> WORK REQUIRED
The entries that follow include a run beginning at the line with "scan keeps. -/" and ending at the line with "abbrev RecomputeFrame (s"; restate that run word for word and leave the rest out.
── RECORDS SUPPLIED ──
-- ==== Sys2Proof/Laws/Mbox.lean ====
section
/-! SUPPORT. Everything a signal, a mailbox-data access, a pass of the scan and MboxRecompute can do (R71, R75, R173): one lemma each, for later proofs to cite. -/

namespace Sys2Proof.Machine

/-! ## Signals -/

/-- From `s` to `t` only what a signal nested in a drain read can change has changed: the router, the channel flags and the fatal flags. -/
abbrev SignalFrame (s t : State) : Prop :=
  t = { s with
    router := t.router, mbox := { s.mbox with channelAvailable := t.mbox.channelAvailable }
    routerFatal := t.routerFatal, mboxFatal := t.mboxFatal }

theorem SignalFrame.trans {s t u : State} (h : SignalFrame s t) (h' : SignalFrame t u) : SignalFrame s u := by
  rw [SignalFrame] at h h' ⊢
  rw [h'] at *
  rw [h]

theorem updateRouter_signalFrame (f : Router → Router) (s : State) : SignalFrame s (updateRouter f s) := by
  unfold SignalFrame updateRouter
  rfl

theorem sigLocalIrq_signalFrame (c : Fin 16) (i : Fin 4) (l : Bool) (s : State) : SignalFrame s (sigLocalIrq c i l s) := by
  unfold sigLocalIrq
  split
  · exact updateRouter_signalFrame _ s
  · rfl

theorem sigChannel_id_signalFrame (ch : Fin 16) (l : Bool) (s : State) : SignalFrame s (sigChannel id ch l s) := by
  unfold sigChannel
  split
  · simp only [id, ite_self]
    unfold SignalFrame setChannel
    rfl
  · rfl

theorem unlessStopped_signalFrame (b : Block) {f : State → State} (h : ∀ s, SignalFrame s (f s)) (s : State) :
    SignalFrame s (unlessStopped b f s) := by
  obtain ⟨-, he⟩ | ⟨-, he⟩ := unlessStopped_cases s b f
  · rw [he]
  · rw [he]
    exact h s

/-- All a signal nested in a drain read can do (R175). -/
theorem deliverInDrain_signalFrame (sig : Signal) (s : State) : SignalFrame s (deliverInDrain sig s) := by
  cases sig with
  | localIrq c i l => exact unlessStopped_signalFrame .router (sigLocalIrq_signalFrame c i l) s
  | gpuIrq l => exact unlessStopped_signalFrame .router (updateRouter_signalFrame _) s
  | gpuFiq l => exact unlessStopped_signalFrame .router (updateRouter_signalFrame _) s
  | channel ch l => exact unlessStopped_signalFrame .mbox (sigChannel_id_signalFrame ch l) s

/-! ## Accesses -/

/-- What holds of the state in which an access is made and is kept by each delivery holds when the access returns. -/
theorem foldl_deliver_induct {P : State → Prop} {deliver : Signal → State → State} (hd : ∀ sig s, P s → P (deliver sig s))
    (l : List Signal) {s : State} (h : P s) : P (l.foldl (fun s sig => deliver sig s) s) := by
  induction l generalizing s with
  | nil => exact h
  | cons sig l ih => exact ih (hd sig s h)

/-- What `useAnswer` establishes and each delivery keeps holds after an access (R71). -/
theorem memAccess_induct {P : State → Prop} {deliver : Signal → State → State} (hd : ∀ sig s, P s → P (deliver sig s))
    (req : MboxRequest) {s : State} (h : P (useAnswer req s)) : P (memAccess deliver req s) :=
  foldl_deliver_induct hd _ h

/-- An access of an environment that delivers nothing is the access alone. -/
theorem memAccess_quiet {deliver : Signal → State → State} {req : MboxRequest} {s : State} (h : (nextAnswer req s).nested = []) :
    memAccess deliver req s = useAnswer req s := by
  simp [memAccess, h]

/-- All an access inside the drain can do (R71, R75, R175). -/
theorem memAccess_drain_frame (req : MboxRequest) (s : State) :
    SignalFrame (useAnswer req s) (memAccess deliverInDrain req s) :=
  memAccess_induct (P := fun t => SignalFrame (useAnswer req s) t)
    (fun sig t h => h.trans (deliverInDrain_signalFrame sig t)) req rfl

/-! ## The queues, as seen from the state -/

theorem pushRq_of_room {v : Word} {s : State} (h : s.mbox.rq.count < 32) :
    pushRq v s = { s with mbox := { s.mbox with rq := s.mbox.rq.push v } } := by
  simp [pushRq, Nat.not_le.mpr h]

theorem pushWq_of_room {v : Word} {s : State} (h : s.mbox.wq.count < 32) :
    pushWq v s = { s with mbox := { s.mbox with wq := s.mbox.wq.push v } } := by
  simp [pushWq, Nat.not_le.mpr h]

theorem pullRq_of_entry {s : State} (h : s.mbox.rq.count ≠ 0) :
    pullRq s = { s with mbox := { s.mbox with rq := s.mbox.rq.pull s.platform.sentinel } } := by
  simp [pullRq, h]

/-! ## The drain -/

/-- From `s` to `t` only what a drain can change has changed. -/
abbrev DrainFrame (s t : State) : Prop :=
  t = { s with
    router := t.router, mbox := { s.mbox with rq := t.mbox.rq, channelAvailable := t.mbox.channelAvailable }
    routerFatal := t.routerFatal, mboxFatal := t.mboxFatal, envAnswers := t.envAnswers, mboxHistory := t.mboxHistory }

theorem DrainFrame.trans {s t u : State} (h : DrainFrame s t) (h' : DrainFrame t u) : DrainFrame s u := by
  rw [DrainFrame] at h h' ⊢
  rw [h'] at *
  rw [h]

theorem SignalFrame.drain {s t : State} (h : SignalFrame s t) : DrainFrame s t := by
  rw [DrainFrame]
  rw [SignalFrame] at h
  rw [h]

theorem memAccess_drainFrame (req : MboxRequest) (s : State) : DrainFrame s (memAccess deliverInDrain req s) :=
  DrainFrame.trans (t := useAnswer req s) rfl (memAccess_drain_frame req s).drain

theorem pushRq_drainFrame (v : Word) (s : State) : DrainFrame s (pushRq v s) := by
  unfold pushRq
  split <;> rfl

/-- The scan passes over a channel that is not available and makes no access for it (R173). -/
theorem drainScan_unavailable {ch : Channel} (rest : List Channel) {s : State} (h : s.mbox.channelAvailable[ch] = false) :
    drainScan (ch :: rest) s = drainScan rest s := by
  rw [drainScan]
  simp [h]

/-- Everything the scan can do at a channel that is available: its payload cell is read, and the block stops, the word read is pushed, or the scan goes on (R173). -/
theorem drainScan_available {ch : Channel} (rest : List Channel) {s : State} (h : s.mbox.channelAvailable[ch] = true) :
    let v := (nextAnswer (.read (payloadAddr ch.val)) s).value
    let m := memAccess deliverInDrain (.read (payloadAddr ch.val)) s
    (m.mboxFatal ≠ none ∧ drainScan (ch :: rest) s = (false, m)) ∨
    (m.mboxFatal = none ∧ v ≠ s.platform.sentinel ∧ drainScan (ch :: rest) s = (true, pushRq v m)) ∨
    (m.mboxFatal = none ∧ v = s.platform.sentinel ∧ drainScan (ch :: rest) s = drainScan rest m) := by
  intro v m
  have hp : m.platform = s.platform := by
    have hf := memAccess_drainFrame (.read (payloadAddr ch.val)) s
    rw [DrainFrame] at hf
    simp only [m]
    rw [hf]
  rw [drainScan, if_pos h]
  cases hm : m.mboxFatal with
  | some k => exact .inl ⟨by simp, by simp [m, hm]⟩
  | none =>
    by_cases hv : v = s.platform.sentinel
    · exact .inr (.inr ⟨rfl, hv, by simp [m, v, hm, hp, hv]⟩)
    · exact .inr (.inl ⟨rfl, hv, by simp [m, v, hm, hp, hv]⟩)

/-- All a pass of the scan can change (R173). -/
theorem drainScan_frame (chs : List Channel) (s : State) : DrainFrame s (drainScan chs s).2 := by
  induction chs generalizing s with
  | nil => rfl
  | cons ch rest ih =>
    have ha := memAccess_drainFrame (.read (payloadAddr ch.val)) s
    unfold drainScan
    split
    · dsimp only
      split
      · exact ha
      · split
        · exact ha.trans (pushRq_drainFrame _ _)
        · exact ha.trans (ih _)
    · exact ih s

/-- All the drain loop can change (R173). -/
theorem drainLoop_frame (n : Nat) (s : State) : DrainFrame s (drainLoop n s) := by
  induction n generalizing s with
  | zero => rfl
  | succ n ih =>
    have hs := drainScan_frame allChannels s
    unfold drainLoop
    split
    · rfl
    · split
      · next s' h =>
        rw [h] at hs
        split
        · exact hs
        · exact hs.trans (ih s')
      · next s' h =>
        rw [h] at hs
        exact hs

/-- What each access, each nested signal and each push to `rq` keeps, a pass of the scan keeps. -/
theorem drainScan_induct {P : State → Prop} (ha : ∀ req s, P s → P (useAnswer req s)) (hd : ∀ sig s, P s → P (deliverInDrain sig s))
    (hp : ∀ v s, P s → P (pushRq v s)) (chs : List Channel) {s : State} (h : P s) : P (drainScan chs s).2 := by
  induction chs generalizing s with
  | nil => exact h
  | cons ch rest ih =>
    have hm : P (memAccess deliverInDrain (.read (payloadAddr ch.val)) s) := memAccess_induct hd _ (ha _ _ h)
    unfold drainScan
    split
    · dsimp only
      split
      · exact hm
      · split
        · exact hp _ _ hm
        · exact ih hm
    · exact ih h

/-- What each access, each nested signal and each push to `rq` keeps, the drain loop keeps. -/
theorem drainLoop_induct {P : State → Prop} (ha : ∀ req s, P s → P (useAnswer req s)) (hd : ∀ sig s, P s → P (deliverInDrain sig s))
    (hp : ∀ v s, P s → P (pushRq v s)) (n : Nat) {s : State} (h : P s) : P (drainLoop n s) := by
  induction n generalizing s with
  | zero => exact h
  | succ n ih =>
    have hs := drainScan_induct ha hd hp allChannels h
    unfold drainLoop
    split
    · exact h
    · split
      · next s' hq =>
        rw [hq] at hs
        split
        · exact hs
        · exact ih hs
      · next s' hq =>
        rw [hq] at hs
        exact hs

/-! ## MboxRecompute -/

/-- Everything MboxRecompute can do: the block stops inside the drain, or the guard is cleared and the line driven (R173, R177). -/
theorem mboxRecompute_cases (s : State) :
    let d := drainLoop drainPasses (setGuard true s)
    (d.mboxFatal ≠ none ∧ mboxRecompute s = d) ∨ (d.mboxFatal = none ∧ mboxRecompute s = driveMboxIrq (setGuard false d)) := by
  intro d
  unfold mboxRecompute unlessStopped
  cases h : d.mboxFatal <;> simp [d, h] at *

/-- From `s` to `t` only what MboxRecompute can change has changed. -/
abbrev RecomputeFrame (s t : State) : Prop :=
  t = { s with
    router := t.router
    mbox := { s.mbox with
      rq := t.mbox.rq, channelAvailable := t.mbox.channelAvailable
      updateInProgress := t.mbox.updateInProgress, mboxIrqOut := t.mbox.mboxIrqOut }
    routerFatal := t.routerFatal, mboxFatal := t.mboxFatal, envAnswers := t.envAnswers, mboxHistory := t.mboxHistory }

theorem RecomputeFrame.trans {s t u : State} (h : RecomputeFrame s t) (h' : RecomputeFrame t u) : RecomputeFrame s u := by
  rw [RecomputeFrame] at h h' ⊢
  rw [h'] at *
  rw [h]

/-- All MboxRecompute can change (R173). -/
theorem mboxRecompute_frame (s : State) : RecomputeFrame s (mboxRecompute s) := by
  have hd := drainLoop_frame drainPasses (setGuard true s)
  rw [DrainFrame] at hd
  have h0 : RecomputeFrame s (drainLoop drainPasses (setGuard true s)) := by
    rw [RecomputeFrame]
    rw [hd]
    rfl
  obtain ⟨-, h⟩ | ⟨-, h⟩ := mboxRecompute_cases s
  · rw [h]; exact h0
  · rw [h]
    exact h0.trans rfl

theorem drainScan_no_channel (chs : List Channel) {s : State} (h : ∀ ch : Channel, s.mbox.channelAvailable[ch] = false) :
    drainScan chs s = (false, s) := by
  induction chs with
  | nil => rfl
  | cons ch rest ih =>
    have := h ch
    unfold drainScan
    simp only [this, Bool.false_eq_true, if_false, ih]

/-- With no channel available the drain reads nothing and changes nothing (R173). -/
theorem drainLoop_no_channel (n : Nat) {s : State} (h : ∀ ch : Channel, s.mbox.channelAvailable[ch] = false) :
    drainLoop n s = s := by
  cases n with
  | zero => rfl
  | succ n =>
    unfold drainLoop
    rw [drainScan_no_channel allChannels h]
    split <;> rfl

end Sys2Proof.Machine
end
───
> SOLUTION FOR THIS PROBLEM
/-- What each access, each nested signal and each push to `rq` keeps, a pass of the scan keeps. -/
theorem drainScan_induct {P : State → Prop} (ha : ∀ req s, P s → P (useAnswer req s)) (hd : ∀ sig s, P s → P (deliverInDrain sig s))
    (hp : ∀ v s, P s → P (pushRq v s)) (chs : List Channel) {s : State} (h : P s) : P (drainScan chs s).2 := by
  induction chs generalizing s with
  | nil => exact h
  | cons ch rest ih =>
    have hm : P (memAccess deliverInDrain (.read (payloadAddr ch.val)) s) := memAccess_induct hd _ (ha _ _ h)
    unfold drainScan
    split
    · dsimp only
      split
      · exact hm
      · split
        · exact hp _ _ hm
        · exact ih hm
    · exact ih h

/-- What each access, each nested signal and each push to `rq` keeps, the drain loop keeps. -/
theorem drainLoop_induct {P : State → Prop} (ha : ∀ req s, P s → P (useAnswer req s)) (hd : ∀ sig s, P s → P (deliverInDrain sig s))
    (hp : ∀ v s, P s → P (pushRq v s)) (n : Nat) {s : State} (h : P s) : P (drainLoop n s) := by
  induction n generalizing s with
  | zero => exact h
  | succ n ih =>
    have hs := drainScan_induct ha hd hp allChannels h
    unfold drainLoop
    split
    · exact h
    · split
      · next s' hq =>
        rw [hq] at hs
        split
        · exact hs
        · exact ih hs
      · next s' hq =>
        rw [hq] at hs
        exact hs

/-! ## MboxRecompute -/

/-- Everything MboxRecompute can do: the block stops inside the drain, or the guard is cleared and the line driven (R173, R177). -/
theorem mboxRecompute_cases (s : State) :
    let d := drainLoop drainPasses (setGuard true s)
    (d.mboxFatal ≠ none ∧ mboxRecompute s = d) ∨ (d.mboxFatal = none ∧ mboxRecompute s = driveMboxIrq (setGuard false d)) := by
  intro d
  unfold mboxRecompute unlessStopped
  cases h : d.mboxFatal <;> simp [d, h] at *

/-- From `s` to `t` only what MboxRecompute can change has changed. -/
abbrev RecomputeFrame (s t : State) : Prop :=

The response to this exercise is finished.